Work to complete =>
Check every line below for the string "each", and copy the lines that contain it.

Stored data entries

-- ==== Sys2Proof/Syntax.lean ====
section
/-! DEFINITION. The commands and events of the KZ-64: one constructor of Instr per row of the opcode table, with its operands. A row that is a Tuimi command
names the command in flight that it runs (id); a row that is an event carries what the event brings from outside the chip. -/
namespace Sys2Proof

/-- An expansion request of R93, as the record's fields. -/
structure ExpReq where
  node : Nat
  hop : Nat
  kind : Nat
  fanOut : Nat
  shard : Nat
  staleOk : Bool
  step : Nat
  key : Nat
  stream : Nat
  tag : Nat
  deriving DecidableEq, Repr, Inhabited

/-- One path-log entry of R89. -/
structure PathEntry where
  node : Nat
  edgeType : Nat
  parentPos : Nat
  edgePos : Nat
  deriving DecidableEq, Repr, Inhabited

/-- An expansion response of R95: the header's fields and its entries. -/
structure ExpResp where
  tag : Nat
  status : Byte
  detail : Nat
  stale : Bool
  entries : List PathEntry
  deriving DecidableEq, Repr, Inhabited

/-- A remote row request record of R114. -/
structure RowReq where
  node : Nat
  ftable : Nat
  pool : Bool
  last : Bool
  step : Nat
  tag : Nat
  deriving DecidableEq, Repr, Inhabited

/-- A row response of R115: header fields and the row's bytes. -/
structure RowResp where
  tag : Nat
  count : Nat
  status : Byte
  detail : Nat
  row : List Byte
  deriving DecidableEq, Repr, Inhabited

/-- A lookup request record of R282. via is the rank that forwarded it, if any, and part says that it belongs to a portion whose rows no longer lie with one owner (R305; the model's form, log entry 110). -/
structure LookupReq where
  key : Nat
  table : Nat
  last : Bool
  tenure : Nat
  pool : Nat
  step : Nat
  weight : F32
  tag : Nat
  via : Option Nat
  part : Bool
  deriving DecidableEq, Repr, Inhabited

/-- A lookup response of R283. via is the rank that forwarded the request, so that FORWARDED is set when there is one (R305; log entry 110). -/
structure LookupResp where
  tag : Nat
  count : Nat
  status : Byte
  detail : Nat
  asStored : Bool
  via : Option Nat
  owner : Nat
  tenure : Nat
  row : List Byte
  deriving DecidableEq, Repr, Inhabited

/-- A contribution record of R289. KIND is 0 row, 1 bag gradient, 2 replica pre-merge. For KIND 1, key holds the lookup TAG. -/
structure Contribution where
  key : Nat
  table : Nat
  kind : Nat
  tenure : Nat
  origin : Nat
  seq : Nat
  grad : List F32
  deriving DecidableEq, Repr, Inhabited

/-- A barrier flag or agreement of R381. UP false means down. KIND is 0 scatter, 1 update, 2 step boundary, 3 agreement. -/
structure Flag where
  src : Nat
  up : Bool
  step : Nat
  kind : Nat
  pace : Byte
  slowRank : Nat
  mask : W64
  deriving DecidableEq, Repr, Inhabited

/-- A piece of a collective (R375) with its payload. PROTO is 1 reduce-scatter, 2 all-gather, 3 all-to-all (the low digit of 0x010x). offset is in bytes; OFFSET holds it in units of 32, and beside the header's fields the
piece names its source and destination rank (log entry 70). -/
structure Piece where
  src : Nat
  dest : Nat
  proto : Nat
  step : Nat
  pace : Byte
  dim : Nat
  queue : Nat
  det : Bool
  collId : Nat
  offset : Nat
  shape : Byte
  poisoned : Bool
  data : List Byte
  deriving DecidableEq, Repr, Inhabited

/-- A halt cell of R387. -/
structure HaltCell where
  src : Nat
  hops : Nat
  origin : Nat
  cause : Byte
  status : Byte
  step : W32
  deriving DecidableEq, Repr, Inhabited

/-- A packet on a link (R344): its header's fields, and its payload cells as they travel, each the 36 symbols of a word (R330, R350). -/
structure Packet where
  dest : Nat
  src : Nat
  vc : Nat
  escape : Bool
  poisoned : Bool
  lastPart : Bool
  hops : Nat
  bytes : Nat
  batch : Nat
  part : Nat
  proto : Nat
  inline : List Byte
  words : List (List Byte)
  deriving DecidableEq, Repr, Inhabited

/-- A control slot of R342, after its word code has been checked. -/
structure CtlSlot where
  marker : W32
  lane : Nat
  width : Nat
  state : Nat
  nakValid : Bool
  narrowReq : Bool
  narrowAck : Bool
  rejoinReq : Bool
  ackSeq : Nat
  nakSeq : Nat
  credit : List Nat
  lost : Nat
  switchIn : Nat
  deriving DecidableEq, Repr, Inhabited

/-- What the end of a training attempt found (R338): the peer's handshake fields (chip ID, port, width code, rate, the lanes it judged fit), whether the lanes are reversed, and for each configured lane the corrected and the
uncorrectable cells of the test pattern and whether its polarity is inverted. Per-lane lists run from the port's base lane up. -/
structure TrainResult where
  peerId : Nat
  peerPort : Nat
  peerWidth : Nat
  peerHalf : Bool
  peerFit : List Bool
  reversed : Bool
  corrected : List Nat
  uncorrectable : List Nat
  inverted : List Bool
  deriving DecidableEq, Repr, Inhabited

/-- What a removed lane has shown on its own (R361): the corrected and uncorrectable cells of its 20 ms test pattern, and the cells and corrected cells of the 10 s after it. -/
structure LaneTest where
  lane : Nat
  testCorrected : Nat
  testUncorrectable : Nat
  cells : Nat
  corrected : Nat
  deriving DecidableEq, Repr, Inhabited

/-- A message of the authentication exchange of R357, as a port receives it. -/
inductive AuthMsg where
  | nonce (n : List Byte)
  | proof (signature : List Byte) (deviceKey : List Byte) (deviceCert : List Byte) (intermediate : List Byte) (rootKey : List Byte)
  deriving DecidableEq, Repr

/-- The types of an element that an add or a slice atomic works on (R415, R430). -/
inductive ElemTy where
  | int32 | int64 | uint32 | uint64 | fp32
  deriving DecidableEq, Repr, Inhabited

/-- The operations of R429. -/
inductive AtomOp where
  | min | max | swap | cas | add
  deriving DecidableEq, Repr, Inhabited

/-- An add request to a port's memory-side adder (R415): one sector of addends, and the mask of the elements to which it adds. -/
structure AddReq where
  addr : Nat
  ty : ElemTy
  mask : List Bool
  addends : List Byte
  deriving DecidableEq, Repr, Inhabited

/-- One element operation at a cache slice (R430). -/
structure AtomReq where
  addr : Nat
  op : AtomOp
  ty : ElemTy
  operand : Nat
  compare : Nat
  deriving DecidableEq, Repr, Inhabited

/-- A failure that a self-test found (R479), by the unit concerned. -/
inductive TestFailure where
  | bank (ridge bank : Nat)
  | unit (ridge : Nat)
  | spareRow (port channel row : Nat)
  | standIn (region : Nat)
  | reserve
  | pairMismatch (ridge pair : Nat)
  deriving DecidableEq, Repr

/-- One activity counter of R450, totalled over a 2 µs window: the island, the counter's position in that island's row, and its count. -/
structure Activity where
  island : Nat
  counter : Nat
  count : Nat
  deriving DecidableEq, Repr, Inhabited

/-- The inputs from which a pace tag is formed (R382): the clock and bubbles averaged over the last 100 µs, and the share of the slowdown due to each
CAUSE 1 to 6. -/
structure PaceInput where
  meanClockHz : Rat
  meanBubble : Rat
  shares : List Rat
  deriving DecidableEq, Repr

/-- What the boot step MEMORY finds at a GDDR-7 port (R393, R399, R400): the identification of its devices (density code, whether two share the port) and the least eye margin of its pins, in percent
of the unit interval, at each rate code 0 to 4. -/
structure PortTrain where
  port : Nat
  density : Nat
  clamshell : Bool
  margins : List Rat
  deriving DecidableEq, Repr, Inhabited

/-- How a boot step's work came out (R503, R507): whether it could complete, the ridges that failed their tests and retests, what the memory ports showed, the places of the
remap entries whose rows were repaired (R413), and CODE. -/
structure BootResult where
  ok : Bool
  failedElements : List Nat
  trains : List PortTrain
  repaired : List Nat
  code : W32
  deriving DecidableEq, Repr, Inhabited

/-- A PCIe configuration request (R552): a read or a write of the configuration word at an offset. -/
structure CfgReq where
  write : Bool
  offset : Nat
  value : W32
  deriving DecidableEq, Repr, Inhabited

/-- A row migrating to its new owner (R304): the record's bytes and the tenure the old owner held. -/
structure MigCopy where
  src : Nat
  table : Nat
  key : Nat
  tenure : Nat
  record : List Byte
  deriving DecidableEq, Repr, Inhabited

/-- A relocation notice of R304. -/
structure Relocation where
  table : Nat
  key : Nat
  owner : Nat
  tenure : Nat
  deriving DecidableEq, Repr, Inhabited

Response =>
/-- A packet on a link (R344): its header's fields, and its payload cells as they travel, each the 36 symbols of a word (R330, R350). -/
/-- What the end of a training attempt found (R338): the peer's handshake fields (chip ID, port, width code, rate, the lanes it judged fit), whether the lanes are reversed, and for each configured lane the corrected and the
/-- The inputs from which a pace tag is formed (R382): the clock and bubbles averaged over the last 100 µs, and the share of the slowdown due to each
of the unit interval, at each rate code 0 to 4. -/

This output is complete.